Records provided:
/-- One acknowledged entry meets what waits for it: an acceptance, a completion, a release mark. -/
def ackOne (s : State) (w : Nat × Nat × Nat × Nat) : State :=
  match w.2.1 with
  | 0 => match tget none s.jr.recs w.2.2.1 with
    | some r => acceptQueue (jrSet s w.2.2.1 (some { r with accAck := true })) r.ctx
    | none => s
  | 1 => compSettle (jrMod s w.2.2.1 (fun r => { r with compAck := true })) w.2.2.1
  | _ => releaseSettle (modQueue s w.2.2.1 (fun q => { q with relAck := max q.relAck w.2.2.2 })) w.2.2.1

/-- The set of an entry that waits. -/
def waitHome (s : State) (w : Nat × Nat × Nat × Nat) : Nat :=
  homeOf s (if w.2.1 = 2 then s.ctxOwner w.2.2.1 else match tget none s.jr.recs w.2.2.1 with
    | some r => r.owner
    | none => 0)

/-- MIRROR_ACK: entries are acknowledged in order, up to `n`. -/
def mirrorAck (src n : Nat) (s : State) : State :=
  let hit := fun (w : Nat × Nat × Nat × Nat) => decide (w.1 ≤ n) && decide (holderOf s (waitHome s w) = src + 1)
  let l := s.ring.mwait.filter hit
  let s := setRing s { s.ring with
    mwait := s.ring.mwait.filter (fun w => !(hit w)), macked := max s.ring.macked (n + 1)
    copyAck := if s.get F.VR_COPY_TARGET = src then max s.ring.copyAck (n + 1) else s.ring.copyAck }
  copySealTry (l.foldl ackOne s)
def execMirrorAck (h : RHead) (n : Nat) (s : State) : Host.Outcome State Fault Refusal :=
  .next (ringTake s h rkMirrorAck (leBytes 8 n) (mirrorAck h.src.val n))

/-- HOLDER_LOST for a set: its holder no longer holds it; or its copier has another holder, and the half is freed (R343, R353). A fenced
node's successor that sends it is fenced itself (R345). -/
def holderLostMsg (src home : Nat) (s : State) : State :=
  if holderOf s home = src + 1 then
    let s := if s.get F.VR_COPY_TARGET = src then copyAbort s false else s
    holderLost s (fun h => h == home) true
  else match halfFor s src home with
    | some k => setHalf s k Half.zero
    | none => if src = s.succ then unfence (setRing s { s.ring with leased := false }) else s
def execHolderLost (h : RHead) (home : Fin 16) (s : State) : Host.Outcome State Fault Refusal :=
  .next (ringTake s h rkHolderLost (leBytes 1 home.val) (holderLostMsg h.src.val home.val))

/-- HOLDER_PORT_TIMEOUT: the east port has been down for 100 µs. The holder may still take the set over, so the lease stands. -/
def execHolderPortTimeout (s : State) : Host.Outcome State Fault Refusal :=
  .next (if (s.rlink 0).auth then s else holderLost s (fun _ => true) false)

/-! ## Leases (13 R344) -/

/-- LEASE_REQ_TIMER. -/
def execLeaseReqTimer (s : State) : Host.Outcome State Fault Refusal :=
  .next (if 2 ≤ s.ringState ∧ s.hasSucc ∧ !s.rst.pfail then
      ringBoth s rkLeaseReq (if s.ring.holder = 0 then s.succ else s.ring.holder - 1) []
    else s)

/-- LEASE_REQ: a MEMBER that holds a sealed epoch of the sender's set grants. -/
def leaseReq (src : Nat) (s : State) : State :=
  if s.ringState = 2 ∧ !s.rst.pfail ∧ halvesOf s (fun h => h.sealed_ && decide (h.src = src) && decide (h.home = some src)) ≠ [] then
    let n := s.ring.grants + 1
    ringBoth (setRing s { s.ring with granted := src + 1, grants := n }) rkLeaseGrant src (leBytes 8 n)
  else s
def execLeaseReq (h : RHead) (s : State) : Host.Outcome State Fault Refusal := .next (ringTake s h rkLeaseReq [] (leaseReq h.src.val))

/-- LEASE_GRANT. -/
def leaseGrant (src : Nat) (s : State) : State :=
  if (s.ring.holder = src + 1 ∨ src = s.succ) ∧ 2 ≤ s.ringState then unfence (setRing s { s.ring with leased := true }) else s
def execLeaseGrant (h : RHead) (count : Nat) (s : State) : Host.Outcome State Fault Refusal :=
  .next (ringTake s h rkLeaseGrant (leBytes 8 count) (leaseGrant h.src.val))

/-! ## Copies at either end (13 R350, R351) -/

/-- COPY_DATA: into the half of its epoch, else into a free half; with none, the holder abandons the epoch. -/
def copyData (src home epoch kind key : Nat) (data : Bytes) (s : State) : State :=
  match halvesOf s (fun h => decide (h.src = src) && decide (h.home = some home) && !h.sealed_) with
  | k :: _ =>
    let h := s.half k
    setHalf s k (halfStore (if h.epoch = epoch then h else { Half.zero with home := some home, src := src, epoch := epoch }) kind key data)
  | [] =>
    match [0, 1].find? (fun k => (s.half k).home.isNone) with
    | some k => setHalf s k (halfStore { Half.zero with home := some home, src := src, epoch := epoch } kind key data)
    | none => ringSend s 1 rkCopyAbort src (leBytes 4 epoch ++ [0])
def execCopyData (h : RHead) (home : Fin 16) (epoch : Nat) (kind : Fin 9) (key : Nat) (data : List (BitVec 8)) (s : State) :
    Host.Outcome State Fault Refusal :=
  .next (ringTake s h rkCopyData (leBytes 1 home.val ++ leBytes 4 epoch ++ leBytes 1 kind.val ++ leBytes 8 key ++ data)
    (copyData h.src.val home.val epoch kind.val key data))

Work request: The line containing "releaseSettle (modQueue s" marks the end. Please print exactly every line from the top of the data to it, both included, and nothing more.

Solution for this exercise:
/-- One acknowledged entry meets what waits for it: an acceptance, a completion, a release mark. -/
def ackOne (s : State) (w : Nat × Nat × Nat × Nat) : State :=
  match w.2.1 with
  | 0 => match tget none s.jr.recs w.2.2.1 with
    | some r => acceptQueue (jrSet s w.2.2.1 (some { r with accAck := true })) r.ctx
    | none => s
  | 1 => compSettle (jrMod s w.2.2.1 (fun r => { r with compAck := true })) w.2.2.1
  | _ => releaseSettle (modQueue s w.2.2.1 (fun q => { q with relAck := max q.relAck w.2.2.2 })) w.2.2.1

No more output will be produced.